Once it’s running, you can do more than chat in a terminal:

  • Connect a nicer interface — apps like Open WebUI give a ChatGPT-style window over your local model.
  • Use the local API — Ollama serves an API on your machine, so you can build scripts and apps against your local model exactly as you would a cloud one.
  • Try retrieval — point a RAG setup at your own documents for a fully private “chat with your files” assistant.

FAQ

Can I run Llama on a normal laptop?

Yes. A laptop with 16 GB of RAM comfortably runs 7–8B models, which are genuinely useful. Even 8 GB machines can run smaller 1–3B models. Apple Silicon Macs and laptops with a discrete GPU run local models especially well.

Is running an LLM locally free?

Yes. The models are free to download and there’s no usage cost — you can generate as much as you want. The only “cost” is your hardware and the disk space the model files take up (a few gigabytes each).

What is the best tool to run LLMs locally?

Ollama is the most popular and the best all-round choice — a simple command downloads and runs any model, and it provides a local API. LM Studio is the best option if you prefer a graphical app with no command line.

How much RAM do I need to run a local LLM?

16 GB is the comfortable minimum for genuinely capable 7–8B models. With 8 GB you’re limited to smaller 1–3B models. With 32 GB you can run 13–14B models. More memory mostly lets you run larger, smarter models.

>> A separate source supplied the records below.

/-! ### recordFailedRead -/

@[simp] theorem recordFailedRead_cmd (s : State) : (recordFailedRead s).cmd = s.cmd := rfl
@[simp] theorem recordFailedRead_reg (s : State) : (recordFailedRead s).reg = s.reg := rfl
@[simp] theorem recordFailedRead_sub (s : State) : (recordFailedRead s).sub = s.sub := rfl
@[simp] theorem recordFailedRead_len (s : State) : (recordFailedRead s).len = s.len := rfl
@[simp] theorem recordFailedRead_elen (s : State) : (recordFailedRead s).elen = s.elen := rfl
@[simp] theorem recordFailedRead_phase (s : State) : (recordFailedRead s).phase = s.phase := rfl
@[simp] theorem recordFailedRead_pvalid (s : State) : (recordFailedRead s).pvalid = s.pvalid := rfl
@[simp] theorem recordFailedRead_xfail (s : State) : (recordFailedRead s).xfail = true := rfl
@[simp] theorem recordFailedRead_err (s : State) : (recordFailedRead s).err = s.err := rfl
@[simp] theorem recordFailedRead_txcnt (s : State) : (recordFailedRead s).txcnt = s.txcnt := rfl
@[simp] theorem recordFailedRead_rxcnt (s : State) : (recordFailedRead s).rxcnt = 0 := rfl
@[simp] theorem recordFailedRead_plen (s : State) : (recordFailedRead s).plen = s.plen := rfl
@[simp] theorem recordFailedRead_txb (s : State) : (recordFailedRead s).txb = s.txb := rfl
@[simp] theorem recordFailedRead_rxb (s : State) : (recordFailedRead s).rxb = s.rxb := rfl
@[simp] theorem recordFailedRead_payload (s : State) : (recordFailedRead s).payload = s.payload := rfl
@[simp] theorem recordFailedRead_raw (s : State) : (recordFailedRead s).raw = s.raw := rfl
@[simp] theorem recordFailedRead_fres (s : State) : (recordFailedRead s).fres = s.fres := rfl
@[simp] theorem recordFailedRead_ures (s : State) : (recordFailedRead s).ures = s.ures := rfl
@[simp] theorem recordFailedRead_sent (s : State) : (recordFailedRead s).sent = s.sent := rfl
@[simp] theorem recordFailedRead_abandoned (s : State) : (recordFailedRead s).abandoned = s.abandoned := rfl
@[simp] theorem recordFailedRead_channel (s : State) : (recordFailedRead s).channel = s.channel := rfl
@[simp] theorem recordFailedRead_program (s : State) : (recordFailedRead s).program = s.program := rfl
@[simp] theorem recordFailedRead_reads (s : State) : (recordFailedRead s).reads = s.reads := rfl
@[simp] theorem recordFailedRead_stopped (s : State) : (recordFailedRead s).stopped = s.stopped := rfl
@[simp] theorem recordFailedRead_run (s : State) : (recordFailedRead s).run = s.run := rfl
@[simp] theorem recordFailedRead_inputs (s : State) : (recordFailedRead s).inputs = s.inputs := rfl
@[simp] theorem recordFailedRead_params (s : State) : (recordFailedRead s).params = s.params := rfl

/-! ### storeResponse -/

@[simp] theorem storeResponse_cmd (b : List Byte) (s : State) : (storeResponse b s).cmd = s.cmd := rfl
@[simp] theorem storeResponse_reg (b : List Byte) (s : State) : (storeResponse b s).reg = s.reg := rfl
@[simp] theorem storeResponse_sub (b : List Byte) (s : State) : (storeResponse b s).sub = s.sub := rfl
@[simp] theorem storeResponse_len (b : List Byte) (s : State) : (storeResponse b s).len = s.len := rfl
@[simp] theorem storeResponse_elen (b : List Byte) (s : State) : (storeResponse b s).elen = s.elen := rfl
@[simp] theorem storeResponse_phase (b : List Byte) (s : State) : (storeResponse b s).phase = s.phase := rfl
@[simp] theorem storeResponse_pvalid (b : List Byte) (s : State) : (storeResponse b s).pvalid = s.pvalid := rfl
@[simp] theorem storeResponse_xfail (b : List Byte) (s : State) : (storeResponse b s).xfail = s.xfail := rfl
@[simp] theorem storeResponse_err (b : List Byte) (s : State) : (storeResponse b s).err = s.err := rfl
@[simp] theorem storeResponse_txcnt (b : List Byte) (s : State) : (storeResponse b s).txcnt = s.txcnt := rfl
@[simp] theorem storeResponse_rxcnt (b : List Byte) (s : State) : (storeResponse b s).rxcnt = BitVec.ofNat 8 b.length := rfl
@[simp] theorem storeResponse_plen (b : List Byte) (s : State) : (storeResponse b s).plen = s.plen := rfl
@[simp] theorem storeResponse_txb (b : List Byte) (s : State) : (storeResponse b s).txb = s.txb := rfl
@[simp] theorem storeResponse_rxb (b : List Byte) (s : State) : (storeResponse b s).rxb = Memory.writeBytes s.rxb 0 b := rfl
@[simp] theorem storeResponse_payload (b : List Byte) (s : State) : (storeResponse b s).payload = s.payload := rfl
@[simp] theorem storeResponse_raw (b : List Byte) (s : State) : (storeResponse b s).raw = s.raw := rfl
@[simp] theorem storeResponse_fres (b : List Byte) (s : State) : (storeResponse b s).fres = s.fres := rfl
@[simp] theorem storeResponse_ures (b : List Byte) (s : State) : (storeResponse b s).ures = s.ures := rfl
@[simp] theorem storeResponse_sent (b : List Byte) (s : State) : (storeResponse b s).sent = s.sent := rfl
@[simp] theorem storeResponse_abandoned (b : List Byte) (s : State) : (storeResponse b s).abandoned = s.abandoned := rfl
@[simp] theorem storeResponse_channel (b : List Byte) (s : State) : (storeResponse b s).channel = s.channel := rfl
@[simp] theorem storeResponse_program (b : List Byte) (s : State) : (storeResponse b s).program = s.program := rfl
@[simp] theorem storeResponse_reads (b : List Byte) (s : State) : (storeResponse b s).reads = s.reads := rfl
@[simp] theorem storeResponse_stopped (b : List Byte) (s : State) : (storeResponse b s).stopped = s.stopped := rfl
@[simp] theorem storeResponse_run (b : List Byte) (s : State) : (storeResponse b s).run = s.run := rfl
@[simp] theorem storeResponse_inputs (b : List Byte) (s : State) : (storeResponse b s).inputs = s.inputs := rfl
@[simp] theorem storeResponse_params (b : List Byte) (s : State) : (storeResponse b s).params = s.params := rfl

/-! ### extractPayload -/

@[simp] theorem extractPayload_cmd (s : State) : (extractPayload s).cmd = s.cmd := rfl
@[simp] theorem extractPayload_reg (s : State) : (extractPayload s).reg = s.reg := rfl
@[simp] theorem extractPayload_sub (s : State) : (extractPayload s).sub = s.sub := rfl
@[simp] theorem extractPayload_len (s : State) : (extractPayload s).len = s.len := rfl
@[simp] theorem extractPayload_elen (s : State) : (extractPayload s).elen = s.elen := rfl
@[simp] theorem extractPayload_phase (s : State) : (extractPayload s).phase = .idle := rfl
@[simp] theorem extractPayload_pvalid (s : State) : (extractPayload s).pvalid = true := rfl
@[simp] theorem extractPayload_xfail (s : State) : (extractPayload s).xfail = s.xfail := rfl
@[simp] theorem extractPayload_err (s : State) : (extractPayload s).err = s.err := rfl
@[simp] theorem extractPayload_txcnt (s : State) : (extractPayload s).txcnt = s.txcnt := rfl
@[simp] theorem extractPayload_rxcnt (s : State) : (extractPayload s).rxcnt = s.rxcnt := rfl
@[simp] theorem extractPayload_plen (s : State) : (extractPayload s).plen = BitVec.ofNat 6 (extractLength s) := rfl
@[simp] theorem extractPayload_txb (s : State) : (extractPayload s).txb = s.txb := rfl
@[simp] theorem extractPayload_rxb (s : State) : (extractPayload s).rxb = s.rxb := rfl
@[simp] theorem extractPayload_payload (s : State) : (extractPayload s).payload = Memory.writeBytes s.payload 0 (keptBytes s) := rfl
@[simp] theorem extractPayload_raw (s : State) : (extractPayload s).raw = s.raw := rfl
@[simp] theorem extractPayload_fres (s : State) : (extractPayload s).fres = s.fres := rfl
@[simp] theorem extractPayload_ures (s : State) : (extractPayload s).ures = s.ures := rfl
@[simp] theorem extractPayload_sent (s : State) : (extractPayload s).sent = s.sent := rfl
@[simp] theorem extractPayload_abandoned (s : State) : (extractPayload s).abandoned = s.abandoned := rfl
@[simp] theorem extractPayload_channel (s : State) : (extractPayload s).channel = channelAtEcho s := rfl
@[simp] theorem extractPayload_program (s : State) : (extractPayload s).program = s.program := rfl
@[simp] theorem extractPayload_reads (s : State) : (extractPayload s).reads = s.reads := rfl
@[simp] theorem extractPayload_stopped (s : State) : (extractPayload s).stopped = s.stopped := rfl
@[simp] theorem extractPayload_run (s : State) : (extractPayload s).run = s.run := rfl
@[simp] theorem extractPayload_inputs (s : State) : (extractPayload s).inputs = s.inputs := rfl
@[simp] theorem extractPayload_params (s : State) : (extractPayload s).params = s.params := rfl

/-! ### issueReport -/

@[simp] theorem issueReport_cmd (s : State) : (issueReport s).cmd = s.cmd := rfl
@[simp] theorem issueReport_reg (s : State) : (issueReport s).reg = s.reg := rfl
@[simp] theorem issueReport_sub (s : State) : (issueReport s).sub = s.sub := rfl
@[simp] theorem issueReport_len (s : State) : (issueReport s).len = s.len := rfl
@[simp] theorem issueReport_elen (s : State) : (issueReport s).elen = s.len := rfl
@[simp] theorem issueReport_phase (s : State) : (issueReport s).phase = .tx := rfl
@[simp] theorem issueReport_pvalid (s : State) : (issueReport s).pvalid = false := rfl
@[simp] theorem issueReport_xfail (s : State) : (issueReport s).xfail = false := rfl
@[simp] theorem issueReport_err (s : State) : (issueReport s).err = s.err := rfl
@[simp] theorem issueReport_txcnt (s : State) : (issueReport s).txcnt = 0 := rfl
@[simp] theorem issueReport_rxcnt (s : State) : (issueReport s).rxcnt = 0 := rfl
@[simp] theorem issueReport_plen (s : State) : (issueReport s).plen = 0 := rfl
@[simp] theorem issueReport_txb (s : State) : (issueReport s).txb = Memory.ofBytes (cmdReport s.cmd s.reg s.sub) := by simp only [issueReport]
@[simp] theorem issueReport_rxb (s : State) : (issueReport s).rxb = [] := rfl
@[simp] theorem issueReport_payload (s : State) : (issueReport s).payload = [] := rfl
@[simp] theorem issueReport_raw (s : State) : (issueReport s).raw = s.raw := rfl
@[simp] theorem issueReport_fres (s : State) : (issueReport s).fres = s.fres := rfl
@[simp] theorem issueReport_ures (s : State) : (issueReport s).ures = s.ures := rfl
@[simp] theorem issueReport_sent (s : State) : (issueReport s).sent = s.sent ++ [Memory.bytes Config.txLen (Memory.ofBytes (cmdReport s.cmd s.reg s.sub))] := by simp only [issueReport]
@[simp] theorem issueReport_abandoned (s : State) : (issueReport s).abandoned = s.abandoned := rfl
@[simp] theorem issueReport_channel (s : State) : (issueReport s).channel = channelAtIssue s := rfl
@[simp] theorem issueReport_program (s : State) : (issueReport s).program = s.program := rfl
@[simp] theorem issueReport_reads (s : State) : (issueReport s).reads = s.reads := rfl
@[simp] theorem issueReport_stopped (s : State) : (issueReport s).stopped = s.stopped := rfl
@[simp] theorem issueReport_run (s : State) : (issueReport s).run = s.run := rfl
@[simp] theorem issueReport_inputs (s : State) : (issueReport s).inputs = s.inputs := rfl
@[simp] theorem issueReport_params (s : State) : (issueReport s).params = s.params := rfl

/-! ### resetBlock -/

@[simp] theorem resetBlock_cmd (s : State) : (resetBlock s).cmd = 0 := rfl
@[simp] theorem resetBlock_reg (s : State) : (resetBlock s).reg = 0 := rfl
@[simp] theorem resetBlock_sub (s : State) : (resetBlock s).sub = 0 := rfl
@[simp] theorem resetBlock_len (s : State) : (resetBlock s).len = 0 := rfl
@[simp] theorem resetBlock_elen (s : State) : (resetBlock s).elen = 0 := rfl
@[simp] theorem resetBlock_phase (s : State) : (resetBlock s).phase = .idle := rfl
@[simp] theorem resetBlock_pvalid (s : State) : (resetBlock s).pvalid = false := rfl
@[simp] theorem resetBlock_xfail (s : State) : (resetBlock s).xfail = false := rfl
@[simp] theorem resetBlock_err (s : State) : (resetBlock s).err = 0 := rfl
@[simp] theorem resetBlock_txcnt (s : State) : (resetBlock s).txcnt = 0 := rfl
@[simp] theorem resetBlock_rxcnt (s : State) : (resetBlock s).rxcnt = 0 := rfl
@[simp] theorem resetBlock_plen (s : State) : (resetBlock s).plen = 0 := rfl
@[simp] theorem resetBlock_txb (s : State) : (resetBlock s).txb = [] := rfl
@[simp] theorem resetBlock_rxb (s : State) : (resetBlock s).rxb = [] := rfl
@[simp] theorem resetBlock_payload (s : State) : (resetBlock s).payload = [] := rfl
@[simp] theorem resetBlock_raw (s : State) : (resetBlock s).raw = 0 := rfl
@[simp] theorem resetBlock_fres (s : State) : (resetBlock s).fres = 0 := rfl
@[simp] theorem resetBlock_ures (s : State) : (resetBlock s).ures = 0 := rfl
@[simp] theorem resetBlock_sent (s : State) : (resetBlock s).sent = s.sent := rfl
@[simp] theorem resetBlock_abandoned (s : State) : (resetBlock s).abandoned = s.abandoned ++ (pendingRequest s).toList := rfl
@[simp] theorem resetBlock_channel (s : State) : (resetBlock s).channel = if (pendingRequest s).isSome then none else s.channel := rfl
@[simp] theorem resetBlock_program (s : State) : (resetBlock s).program = s.program := rfl
@[simp] theorem resetBlock_reads (s : State) : (resetBlock s).reads = s.reads := rfl
@[simp] theorem resetBlock_stopped (s : State) : (resetBlock s).stopped = s.stopped := rfl
@[simp] theorem resetBlock_run (s : State) : (resetBlock s).run = s.run := rfl
@[simp] theorem resetBlock_inputs (s : State) : (resetBlock s).inputs = s.inputs := rfl
@[simp] theorem resetBlock_params (s : State) : (resetBlock s).params = s.params := rfl

end Sys2Proof.Machine
end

Are local LLMs as good as ChatGPT?

Not as capable as a frontier cloud model — laptop-sized models are smaller and less powerful. But they are good enough for many everyday tasks: writing, summarizing, coding assistance, and Q&A. You trade some capability for total privacy, zero cost, and offline access.

Bottom line

Running an AI model on your own laptop is no longer difficult. Install Ollama or LM Studio, download an 8B model in a Q4 quantization, and within 15 minutes you have a capable assistant that’s free, fully private, and works offline.

It won’t replace a frontier cloud model for the hardest tasks — but for everyday writing, coding help, and private Q&A, a local model is genuinely useful. And once it’s running, you own it: no subscription, no limits, and no data leaving your machine.